Paralogous genes can shape the structure of whole genomes and thus explain genome evolution to a large extent. Examples include the Homeobox (Hox) genes in animals. These genes not only underwent gene duplications within chromosomes but also whole genome duplications. As a result, Hox genes in most vertebrates are clustered across multiple chromosomes with the HoxA-D clusters being the best studied.
It is often asserted that orthologs are more functionally similar than paralogs of similar divergence, but several papers have challenged this notion.

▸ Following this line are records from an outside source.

-- ==== Sys2Proof/Machine/Package.lean ====
section
/-! DEFINITION. The package from outside: host accesses (R351 to R353, R378), link loss and Function Level Reset (R354 to R356),
Norozlink ports and the peer window (R357 to R361, R214), sparing (R4, R367), power and bring-up (R368, R369), sample records (R376). -/

namespace Sys2Proof.Machine

/-- The host reaches the function: the link is up, bring-up has passed step 5, and no Function Level Reset is under way. -/
def Pkg.reachable (p : Pkg) : Bool := p.linkUp && decide (5 ≤ p.stage) && !p.flr

/-- A host read is answered. -/
def State.reply (s : State) (l : List Byte) : State := { s with pkg := { s.pkg with answer := l, reply := .data } }

def State.freeReply (s : State) : State := ({ s with free := s.free + 1 } : State).reply (word8 (Config.freeDword s.free).toNat)

/-- A host request completes with UR. -/
def State.unsupported (s : State) : State := { s with pkg := { s.pkg with reply := .unsupported } }

/-! ## BAR0 (R378) -/

/-- BAR0_CSR_ACCESS: offset 4c reaches CSR c in the instances that DBGSEL and DBGCTL name, with privilege. What stands elsewhere in
BAR0, the management mailbox among it, is not laid out: a read gives a free value, a write has no effect. A write of SVCDONE reads the results
of the batch, and waits while their home does not answer (R206). -/
def execBar0CsrAccess (write : Bool) (off : BitVec 25) (v : BitVec 32) (s : State) : Host.Outcome State Fault Refusal :=
  let c := off.toNat / 4
  if !s.pkg.reachable then .fault .cannotHappen
  else if off.toNat % 4 ≠ 0 ∨ !csrNumber c then .next (if write then s else s.freeReply).wake
  else
    let r := s.hostReach
    if write then
      if c = 0x51D && !s.resultsOpen r.die (bits v 0 16) then .fault .cannotHappen
      else .next (((s.writeCsr r c v).csrAction r c v).refocus s.focusOf).wake
    else let x := s.readCsr r c; .next (x.1.reply (word4 x.2.toNat)).wake

/-! ## Doorbells (R353) -/

/-- The TAIL that a doorbell write gives is within its ring. -/
def State.tailOk (s : State) (q : Nat) (tail : BitVec 16) : Bool :=
  let d := s.queueDesc q
  decide ((tail - d.head).toNat < 2 ^ d.log2sz)

def State.doorbellError (s : State) : State := { s with pkg := { s.pkg with dberr := saturate32 s.pkg.dberr } }

/-- DOORBELL: an access of len bytes at an offset of BAR2. No doorbell is accepted before bring-up step 6 (R368), and one that needs its queue's
descriptor waits while the home of one does not answer (R206). A TAIL in host memory that is lost is discarded (R354). -/
def execDoorbell (write : Bool) (off : BitVec 20) (len : Nat) (v : BitVec 32) (s : State) : Host.Outcome State Fault Refusal :=
  let q := off.toNat / 256
  let s' := s.noteQueues
  if !s.pkg.reachable then .fault .cannotHappen
  else if s.pkg.stage < 6 then .next s
  else if !s'.queuesOpen then .fault .cannotHappen
  else if write then
    if len ≠ 4 ∨ off.toNat % 256 ≠ 0 ∨ bits v 16 16 ≠ 0 ∨ !s'.tailOk q (v.setWidth 16) then .next s'.doorbellError.wake
    else if s'.queuesLost then .next s'.wake
    else .next (s'.putBytes (s'.queueAt q + 18) (leBytes (bits v 0 16) 2)).wake
  else if len = 4 ∧ off.toNat % 256 = 0 then
    let d := s'.queueDesc q
    .next (s'.reply (word4 (d.head.toNat + 2 ^ 16 * d.tail.toNat))).wake
  else .next s'.freeReply.wake

/-! ## HBM from the host (R352) -/

/-- The home of each line of n bytes logs a load for a requester that is no core (R377). -/
def State.logReads (s : State) (pa n asker : Nat) : State :=
  (linesAt pa n).foldl (fun s line => s.slog line 0 (s.homeLine line).cached 0x1FF asker) s

/-- A read at the homes of n bytes. -/
def State.hostRead (s : State) (pa n : Nat) : State :=
  let r := s.getBytes pa n
  (r.1.logReads pa n 5).reply r.2

/-- Bytes that arrive at the homes as one update for each line; n bounds the lines. -/
def State.hostStore (s : State) : Nat → Nat → List Byte → State
  | 0, _, _ => s
  | n + 1, pa, l =>
    if l.isEmpty then s
    else
      let k := 128 - pa % 128
      State.hostStore (s.arrive { unitUpdate 0 0 pa (l.take k) with asker := 5 }).1 n (pa + k) (l.drop k)

/-- A write of the low n bytes of v. -/
def State.hostWrite (s : State) (pa n v : Nat) : State := s.hostStore (n / 128 + 2) pa (leBytes v n)

/-- The ATOM operation of a completer AtomicOp of len bytes, with its operands (Table 24-1). -/
def hostAtom (op : HostOp) (len n : Nat) : Option (Nat × Dword × Dword) :=
  let wide := len == 8
  let v : Dword := BitVec.ofNat 64 n
  if len ≠ 4 ∧ len ≠ 8 then none
  else match op with
    | .fetchAdd => some (if wide then 13 else 0, v, 0)
    | .swap => some (if wide then 15 else 8, v, 0)
    | .cas c => some (if wide then 14 else 9, v, c)
    | .read | .write => none

/-- An AtomicOp is performed at its home as ATOM (R206), which logs it as an update; none while the home cannot perform it. -/
def State.hostAtomic (s : State) (pa : Nat) (k : Nat) (b d : Dword) : Option State :=
  let s := s.settleHome (lineOf pa)
  let h := s.homeLine (lineOf pa)
  if h.pend ≠ [] ∨ h.excl.isSome ∨ s.gtc < max h.lmax h.lastTw then none
  else
    let n := atomWidth k
    let old := Memory.readNat s.mem pa n
    let t : State := { s with mem := Memory.writeNat s.mem pa n (atomNew k old (b.toNat % 2 ^ (8 * n)) (d.toNat % 2 ^ (8 * n))) }
    some (((t.fire (lineOf pa)).slog (lineOf pa) 1 h.cached 0x1FF 5).reply (leBytes old n))

/-- An access of len bytes to HBM: a load, or bytes of a burst or a line; offsets past its end read UR and discard writes. -/
def State.hbmAccess (s : State) (atomics : Bool) (op : HostOp) (off len v : Nat) : Option State :=
  if len = 0 then none
  else if hbmSize < off + len then some (match op with | .write => s | _ => s.unsupported)
  else match op with
    | .read => if s.linesOpen off len then some (s.hostRead off len) else none
    | .write => some (s.hostWrite off len v)
    | _ =>
      if !atomics then none
      else match hostAtom op len v with
        | some (k, b, d) => if off % len = 0 then s.hostAtomic off k b d else some s.unsupported
        | none => some s.unsupported

/-- BAR4_ACCESS. -/
def execBar4Access (op : HostOp) (off : BitVec 40) (len v : Nat) (s : State) : Host.Outcome State Fault Refusal :=
  match if s.pkg.reachable then s.noteQueues.hbmAccess true op off.toNat len v else none with
  | none => .fault .cannotHappen
  | some t => .next t.wake

/-- CXL_MEM_ACCESS: HBM as the HDM range of a CXL host. -/
def execCxlMemAccess (op : HostOp) (off : BitVec 40) (len v : Nat) (s : State) : Host.Outcome State Fault Refusal :=
  match if s.pkg.reachable && Config.strapCxl then s.noteQueues.hbmAccess false op off.toNat len v else none with
  | none => .fault .cannotHappen
  | some t => .next t.wake

/-- CONFIGURATION_REQUEST (R356, R368): no answer before bring-up step 5, Retry Status during a Function Level Reset, else an answer
whose data the manual does not lay out. -/
def execConfigurationRequest (s : State) : Host.Outcome State Fault Refusal :=
  if s.pkg.stage < 5 then .next { s with pkg := { s.pkg with reply := .none } }
  else if s.pkg.flr then .next { s with pkg := { s.pkg with reply := .retry } }
  else .next s.freeReply

/-! ## Link loss (R254, R354) -/

def inHost (pa : Nat) : Bool := target pa == .host

/-- Cached translations into host memory go, on every core. -/
def Core.dropHostPages (c : Core) : Core := { c with tlb := c.tlb.filter fun t => !inHost t.pa }

/-- Counters of host-resident pages are freed. -/
def Die.dropHostCounters (d : Die) : Die := { d with counters := d.counters.filter fun k => !inHost (k.page * 65536) }

/-- Host reads in flight will land marked lost (R221). -/
def Slot.loseHost (x : Slot) : Slot :=
  let m := maskOf fun L => x.todo.any fun l => l.lane == L && inHost l.pa
  if x.state = .inflight then { x with todo := x.todo.filter (fun l => !inHost l.pa), lost := x.lost ||| m } else x

/-- Updates that are discarded: those of host memory that are not performed. -/
def Update.hostStore (u : Update) : Bool := inHost u.pa && (match u.kind with | .atomic _ _ _ _ _ => false | _ => true)

/-- A discarded update carries a store of warp w of team h: its own, or, written back by any warp or by none, one of its writers' (R227). -/
def Update.storeOf (u : Update) (h w : Nat) : Bool :=
  match u.kind with
  | .masked _ => u.writers.contains (h, w)
  | _ => u.team == h && u.warp == w

/-- The warps of discarded updates note their lines (R227). -/
def State.noteLost (s : State) (us : List Update) : State :=
  s.mapWarps fun w => { w with lostLines := w.lostLines ++ ((us.filter fun u => u.storeOf w.team w.idx).map fun u => u.va &&& ~~~0x7F#64) }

Paralogs are often regulated differently, e.g. by having different tissue-specific expression patterns (see Hox genes). However, they can also be regulated differently on the protein level. For instance, Bacillus subtilis encodes two paralogues of glutamate dehydrogenase: GudB is constitutively transcribed whereas RocG is tightly regulated. In their active, oligomeric states, both enzymes show similar enzymatic rates. However, swaps of enzymes and promoters cause severe fitness losses, thus indicating promoter–enzyme coevolution. Characterization of the proteins shows that, compared to RocG, GudB's enzymatic activity is highly dependent on glutamate and pH.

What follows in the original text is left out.